Min stack and max-frequency stack

Two design problems, one technique. Pin a parallel auxiliary to a stack and the augmented operation collapses to a peek; the auxiliary's shape tracks the contract.

13.2intermediate 15 min 2,367 words python · java · cpp · go Updated 2026-05-25

Problem ladder

Star problem

Stretch (2)

Part 4 chapter Min and max stacks taught the algorithm: pin a parallel auxiliary to the values stack and getMin reduces to a peek. The shape of the auxiliary tracked the aggregate. One parallel int stack for the running min. Two hash maps plus a counter for the most-frequent element. Three problems, one technique.

Now look at the same surface from a different angle. Part 13 is about designing data structures, and the design decision a real interviewer makes when asked for an O(1)-augmented stack is not "what algorithm". It is "what auxiliary, sized and shaped against this contract." The algorithm chapter taught the answer; the question is what gets you there from a cold start. Two pieces of state map to two contract clauses, and the discipline of mapping them is what generalises beyond the specific problems.

What "design a stack" actually means#

The interviewer hands you a contract.

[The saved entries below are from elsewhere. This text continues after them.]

-- ==== Sys2Proof/Machine/Codec.lean ====
section
/-! DEFINITION. The HammingCodec: ENCODE, SYNDROME and DECODE (R120-R129). -/

namespace Sys2Proof.Machine

/-- Steps 1 and 2 of ENCODE: the data placed, and parity bits 1, 2, 4, 8 each over its own data positions, which no
other parity bit occupies (R120, R64). -/
def withChecks (d : DataWord) : Word :=
  let c := place d
  setPos (setPos (setPos (setPos c 1 (xorAt c checkSet1)) 2 (xorAt c checkSet2)) 4 (xorAt c checkSet4))
    8 (xorAt c checkSet8)

/-- The encoder: step 3 adds the overall parity bit over positions 1..15, the four parity bits among them (R120). -/
def encodeBlock (d : DataWord) : Word :=
  let c := withChecks d
  setPos c 16 (xorAt c positions1to15)

/-- The decoder's data: none on a double error, otherwise the data bits of the corrected word (R128, R129). -/
def decodeBlock (cw : Word) : Option DataWord :=
  match verdictOf cw with
  | .doubleDetected => none
  | .noError => some (extract cw)
  | .singleExtra => some (extract cw)
  | .singleCorrected => some (extract (cw ^^^ correctionMask .singleCorrected (syndromeOf cw)))

/-- ENCODE (R120). -/
def execEncode (d : DataWord) (s : State) : Out :=
  .next (s.completeOk { res := some (encodeBlock d) })

/-- DECODE (R128): the four diagnostic fields in every case; on a double error it raises DoubleErrorDetected and
gives no RES. -/
def execDecode (cw : Word) (s : State) : Out :=
  .next (match decodeBlock cw with
    | none => s.raise .doubleErrorDetected (diagnosis cw)
    | some d => s.completeOk { diagnosis cw with res := some (dataToWord d) })

/-- SYNDROME (R127): the diagnostic fields alone, with STATUS = OK whatever the verdict. -/
def execSyndrome (cw : Word) (s : State) : Out :=
  .next (s.completeOk (diagnosis cw))

end Sys2Proof.Machine
end

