-- ==== Sys2Proof/Machine/Step.lean ====
section
/-! DEFINITION. One step of the machine: the next host event, a command running to completion (R51). -/

namespace Sys2Proof.Machine

/-- One step: a command is decoded and executed whole (R48, R51); any other event is settled by itself. -/
def step (s : State) : Host.Outcome State Fault Refusal :=
  match nextEvent s with
  | .run i s' => exec i s'
  | .settled o => o

/-- `s` with the command word in the low `nbits` bits of `w` as the next thing the host issues, so that the very
next step runs it (log entry 4). -/
def State.withFetchWord (s : State) (nbits w : Nat) : State :=
  s.withCommand (BitVec.ofNat 36 (w % 2 ^ nbits))

end Sys2Proof.Machine
end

Four operations, all O(1), and one of them is something a vanilla stack cannot do.

LC 155 contractLC 895 contract
push(val) — O(1)push(val) — O(1)
pop() — O(1)pop() returns and removes the most-frequent element, ties broken by recency — O(1)
top() — O(1)(no top)
getMin() returns the smallest currently on the stack — O(1)

The question is not "implement a stack." A stack is one line of code in any of the four reference languages. The question is "what extra state do I carry on push and pop so that the augmented operation does not have to scan?"

That framing has two halves. The augmented operation tells you what aggregate you owe. The vanilla operations tell you when the aggregate has to be updated, and how cheaply. A design that nails the first and not the second produces O(1) reads and O(n) writes, which fails the contract just as hard.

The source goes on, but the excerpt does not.